But they wouldn't be competent performers of it unless they had this innate capacity
to acquire language very rapidly, much more rapidly than it could possibly be explained
by sort of trial and error learning.
But that's not, I think, where the controversy arises between culture and biology.
I mean, we know linguistically that this is something.
So why do you say the center of that controversy between?
culture remote. Well, I think that, and this is where I think, Stephen, I differ to some extent.
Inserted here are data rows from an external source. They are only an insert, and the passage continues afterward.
/-- The codebooks of member 0's record on every core of the gang (R294); none where another gang holds one of those numbers. -/
def State.restoreBooks (s : State) (cs : List Nat) (v : Saved) (holder : Nat × Nat) : Option State :=
  let held := s.recNum v.ctx 0xC1 1
  cs.foldlM (fun s c =>
    let ks : List Codebook := (s.core c).books
    let free : Bool := (List.range 8).all fun j =>
      !tbit held j || (ks.getD j {}).holder == none || (ks.getD j {}).holder == some holder
    if free then
      let put : Codebook × Nat → Codebook := fun p =>
        let strike : Bool := ((v.books.getD p.2 none).map (·.poison)).getD false
        if tbit held p.2 then ⟨some holder, s.recBytes v.ctx (0x100 + 32 * p.2) 32, strike⟩ else p.1
      some (s.modCore c fun k => { k with books := k.books.zipIdx.map put })
    else none) s

/-- The activation tables of a member (R241, R352). -/
def State.recActs (s : State) (h : KHdr) (v : Saved) : List ActTable :=
  (List.range 4).map fun i =>
    let old := at_ {} v.room.acts i
    let bank := fun (b : Nat) (x : ActBank) => { x with bytes := s.recBytes v.ctx (h.offAct + (2 * i + b) * 1088) 1056 }
    { bank0 := bank 0 old.bank0, bank1 := bank 1 old.bank1, sel := tbit (s.recNum v.ctx 0x70 1) i, count := s.recNum v.ctx (0x60 + 4 * i) 4,
      loaded := tbit (s.recNum v.ctx 0x71 1) i }

/-- The ring of a member: a record that had started goes on from where it stood, with the codebooks of its start (R75, R291; log entry 17). -/
def State.recRing (s : State) (v : Saved) : Ring :=
  let f := fun (a k : Nat) => s.recNum v.ctx a k
  let old := v.room.ring
  let r : Ring := { base := f 0x50 4, size := f 0x54 2, halt := f 0x56 1 ≠ 0, qcnt := BitVec.ofNat 32 (f 0x58 4), dcnt := BitVec.ofNat 32 (f 0x5C 4),
                    how := old.how, books := old.books }
  match old.run with
  | some q => if q.started then { r with how := .restore, books := some q.books } else { r with how := q.how, books := none }
  | none => r

/-- Withdrawn jobs submitted again in their order (R118, R352, R356). -/
def State.resubmit (s : State) (c n : Nat) (v : Saved) : State :=
  let g := s.group c n
  (List.range (s.recNum v.ctx 0xC2 1)).foldl (fun s i =>
    match v.jobs[i]? with
    | none => s
    | some j =>
      let bs := s.recBytes v.ctx (g.hdr.offJob + 128 * i) 128
      s.modCore c fun k => { k with
        jobSeq := k.jobSeq + 1
        jobs := k.jobs ++ [{ j with id := k.jobSeq, room := n, slot := (g.warps.getD j.slot none).getD 64, bytes := bs, card := Card.of bs }] }) s

/-- A member's group and room taken back from its record, after its storage (R352, R354). -/
def State.restoreRoom (s : State) (c n : Nat) (v : Saved) : State :=
  let f := fun (a k : Nat) => s.recNum v.ctx a k
  let ended := (v.room.group.map (·.phase)) = some .ended
  let live := (List.range 32).find? fun w => tbit (f (0x1106 + w * 8192) 2) 0 && v.warps.any fun p => p.1 = w
  let s := s.modGroup c n fun g => { g with
    phase := if ended then .ended else .resident
    restore := false
    stopped := v.state = 5
    stepping := none
    fault := (255, 255)
    pageaddr := 0
    wake := none
    wtimer := match live with
      | some w => BitVec.ofNat 64 (f (0x1108 + w * 8192) 8)
      | none => g.wtimer
    join := if f 0xC6 2 % 2 = 1 then some (f 0xC4 2, BitVec.ofNat 64 (f 0xC8 8)) else none
    jchk := (List.range 4).map fun i => (f (0xD0 + 4 * i) 2, f (0xD2 + 4 * i) 1) }
  let s := s.modRoom c n fun x => { x with acts := s.recActs (s.group c n).hdr v, ring := s.recRing v }
  let s := s.resubmit c n v
  let s := s.privWrite (dieOf c) (v.ctx + 8) 2 (s.group c n).stay
  { s with
    saved := s.saved.filter fun x => !(x.launch = v.launch && x.groupid = v.groupid)
    reqs := s.reqs ++ v.reqs.filterMap fun (q : MemReq) => match q.who with
      | .split r => some { q with who := .split ⟨c, ((s.group c n).warps.getD r.slot none).getD 64, r.split⟩ }
      | .job _ _ | .mx _ _ | .host _ => none }.modCore c fun k => { k with wrote := setInsert k.wrote (s.group c n).owner }
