/-- R316, R317: `cut` discards each lane's choice points from its mark on, `cpmark` gives each lane its SERIAL, and `trst` stores in the satchel
after recording the old bytes. -/
def Sys2Proof.Machine.SearchUpdates : Prop :=
  ∀ (s t : State) (hs : List (Nat × SHdr)) (pcs : List (Nat × W64)) (x : Ctl), s.Issues →
    (∀ a : Src,
      let i := Instr.cut x a
      let c := s.seen i
      let e := s.entering i
      let mark := c.vec e c.act a .i32
      c.Usable c.act (srcNeed 1 1 a) → (∀ l ∈ lanesOf c.act, (at_ {} mark l).poison = false) → c.searchEnter e = .ok () →
      c.searchCheck e = .ok hs →
      c.perLane e e (fun w l => do
        let s ← c.discard c.depth w.s l fun k => (at_ {} mark l).data.toNat ≤ k.serial
        return ({ w with s := s }, c.after)) = .ok (t, pcs) →
      exec i s = .next (c.done t)) ∧
    (∀ d : Dst,
      let i := Instr.cpmark x d
      let c := s.seen i
      let e := s.entering i
      c.Usable c.act (dstNeed 1 d) → c.searchCheck e = .ok hs →
      c.perLane e e (fun w l => do
        let h ← c.header w.s l
        let w ← c.putLane w l (c.number d.n.toNat d.ix l).toNat { data := BitVec.ofNat 32 h.serial }
        return (w, c.after)) = .ok (t, pcs) →
      exec i s = .next (c.done t)) ∧
    (∀ (b64 : Bool) (d : Dst) (a b : Src),
      let i := Instr.trst x b64 d a b
      let c := s.seen i
      let e := s.entering i
      let va := c.vec e c.act a .i32
      let vb := c.offsets e (.src b)
      let k := if b64 then 2 else 1
      let ea := fun (l : Nat) => ((at_ {} va l).data.toNat : Int) + (at_ {} vb l).data.toInt
      c.Usable c.act (dstNeed k d ++ srcNeed 1 1 a ++ srcNeed 2 1 b) →
      (∀ l ∈ lanesOf c.act, (at_ {} va l).poison = false ∧ (at_ {} vb l).poison = false) → c.searchEnter e = .ok () →
      c.searchCheck e 0 (fun l h => decide (ea l < 0x20 ∨ ((h.map fun h => 0x20 + 32 * h.units).getD c.g.hdr.satchel : Nat) < ea l + 4 * k)) = .ok hs →
      c.perLane e e (fun w l => do
        let ws := (List.range k).map fun j => c.vlane e ((c.number d.n.toNat d.ix l).toNat + j) l
        return (← c.storeTrailed (4 * k) ws (ea l) w l, c.after)) = .ok (t, pcs) →
      exec i s = .next (c.done t))

/-- R318: `steal` lets each lane without a choice point, in ascending order, take an alternative of the next lane that has one; the lanes that stole
nothing learn whether work is left. -/
def Sys2Proof.Machine.Thefts : Prop :=
  ∀ (x : Ctl) (d : Dst) (s t u : State) (hs : List (Nat × SHdr)) (got asked : List (Nat × W64)) (w : Warp), s.Issues →
    let i := Instr.steal x d
    let c := s.seen i
    let e := s.entering i
    let idle := got.filter fun p => p.2 = -1
    let c' := { c with act := maskOf fun l => idle.any fun p => p.1 = l }
    c.Usable c.act (dstNeed 1 d) → c.searchCheck e = .ok hs →
    c.perLane e e (fun w l => do
      let q ← c.stealLane w l
      return (q.1, q.2.getD (-1))) = .ok (t, got) →
    c'.perLane e t (fun w l => do
      let yes ← c.working w.s (lanesOf c.w.rmask)
      let w ← c.putLane w l (c.number d.n.toNat d.ix l).toNat { data := if yes then 1 else 0 }
      return (w, c.after)) = .ok (u, asked) →
    (u.warp c.core c.slot).diverge c.sp (pathsOf c.x.mask (pcOf (got.map fun p => if p.2 = -1 then (p.1, c.after) else p))) false c.x.pc = .ok w →
    exec i s = .next (c.jumped (u.setWarp c.core c.slot w))

/-- cut, cpmark, trst and steal -/
def Obligations.SearchUpdatesAndThefts : Prop := SearchUpdates ∧ Thefts

/-- R302, R306, R308: satchel headers, choice points and trail entries are 32, 32 and 16 bytes that read back as they were. -/
def Obligations.SearchRecords : Prop :=
  (∀ h : SHdr, h.cptop < 2 ^ 32 → h.trtop < 2 ^ 32 → h.serial < 2 ^ 32 → h.units < 256 → h.level < 256 → h.thefts < 2 ^ 32 → h.given < 2 ^ 32 →
    SHdr.of h.bytes = h ∧ h.bytes.length = 32) ∧
  (∀ k : Choice, k.alts < 2 ^ 64 → k.count < 65536 → k.next < 65536 → k.tmark < 2 ^ 32 → k.resume < 2 ^ 32 → k.dreg < 256 → k.origin < 32 →
    k.serial < 2 ^ 32 → Choice.of k.bytes = k ∧ k.bytes.length = 32) ∧
  (∀ (kind place old : Nat) (oldp : Bool), kind < 4 → place < 2 ^ 60 → old < 2 ^ 64 →
    let bs := trailEntry kind oldp place old
    let lo := ofBytes (bs.take 8)
    bs.length = 16 ∧ lo % 4 = kind ∧ lo / 8 = place ∧ tbit lo 2 = oldp ∧ ofBytes (bs.drop 8) = old)

end

/-! ### Steps of the device's other agents -/

namespace Sys2Proof.Machine

/-- The saved groups that the rooms of a gang restore, each from the record that its card names. -/
def State.savedMembers (s : State) (c n : Nat) (ms : List (Nat × Nat)) : List ((Nat × Nat) × Saved) :=
  ms.filterMap fun r => (s.savedOf (s.group c n).launch (s.group r.1 r.2).groupid).map fun v => (r, { v with ctx := (s.group r.1 r.2).ctx })

/-- The members of a gang placed, their storage and map slots rewritten, and member 0's codebooks restored (R352). -/
def State.gangBack (s : State) (c n : Nat) (ms : List (Nat × Nat)) (vs : List ((Nat × Nat) × Saved)) : Option State := do
  let g := s.group c n
  let s ← vs.foldlM (fun s p => s.placeGroup p.1.1 p.1.2
    ((p.2.warps.map fun w => (w.1, s.recWarp p.2.ctx g.hdr w.1 w.2)).filter fun w => w.2.live)) (s.beginSlice (clusterOf c) g.part)
  let s ← vs.foldlM (fun s p => s.restoreSlots p.1.1 p.1.2 p.2) (vs.foldl (fun s p => s.restoreStorage p.1.1 p.1.2 p.2) s)
  match vs.find? fun p => p.2.groupid % max 1 g.hdr.gang = 0 with
  | some p => s.restoreBooks ((ms.map (·.1)).eraseDups) p.2 (g.launch, g.gang)
  | none => some s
I think that there has been a sort of vast trade of evolutionary psychology, which I think has
overstressed the extent to which we are, in fact, creatures of our heredity, rather than
creations of our culture as well.
Stephen Finker.
I would see our discussion of language as being a model for how to look at the interaction
of biology and culture elsewhere, namely that what biology gives us is an ability to learn in
certain ways to pay attention to certain aspects of the environment and ignore others, to have
certain goals to analyze the world in certain categories. And just as we don't inherit Japanese,
but we inherit an ability to acquire a range of languages that includes Japanese, we might
inherit a way of parsing the cultural world to pay attention to certain aspects of behavior,
to be able to learn certain things easily and certain things, not at all. So I don't even like
thinking of biology and culture as two complementary ingredients
because they're really different categories.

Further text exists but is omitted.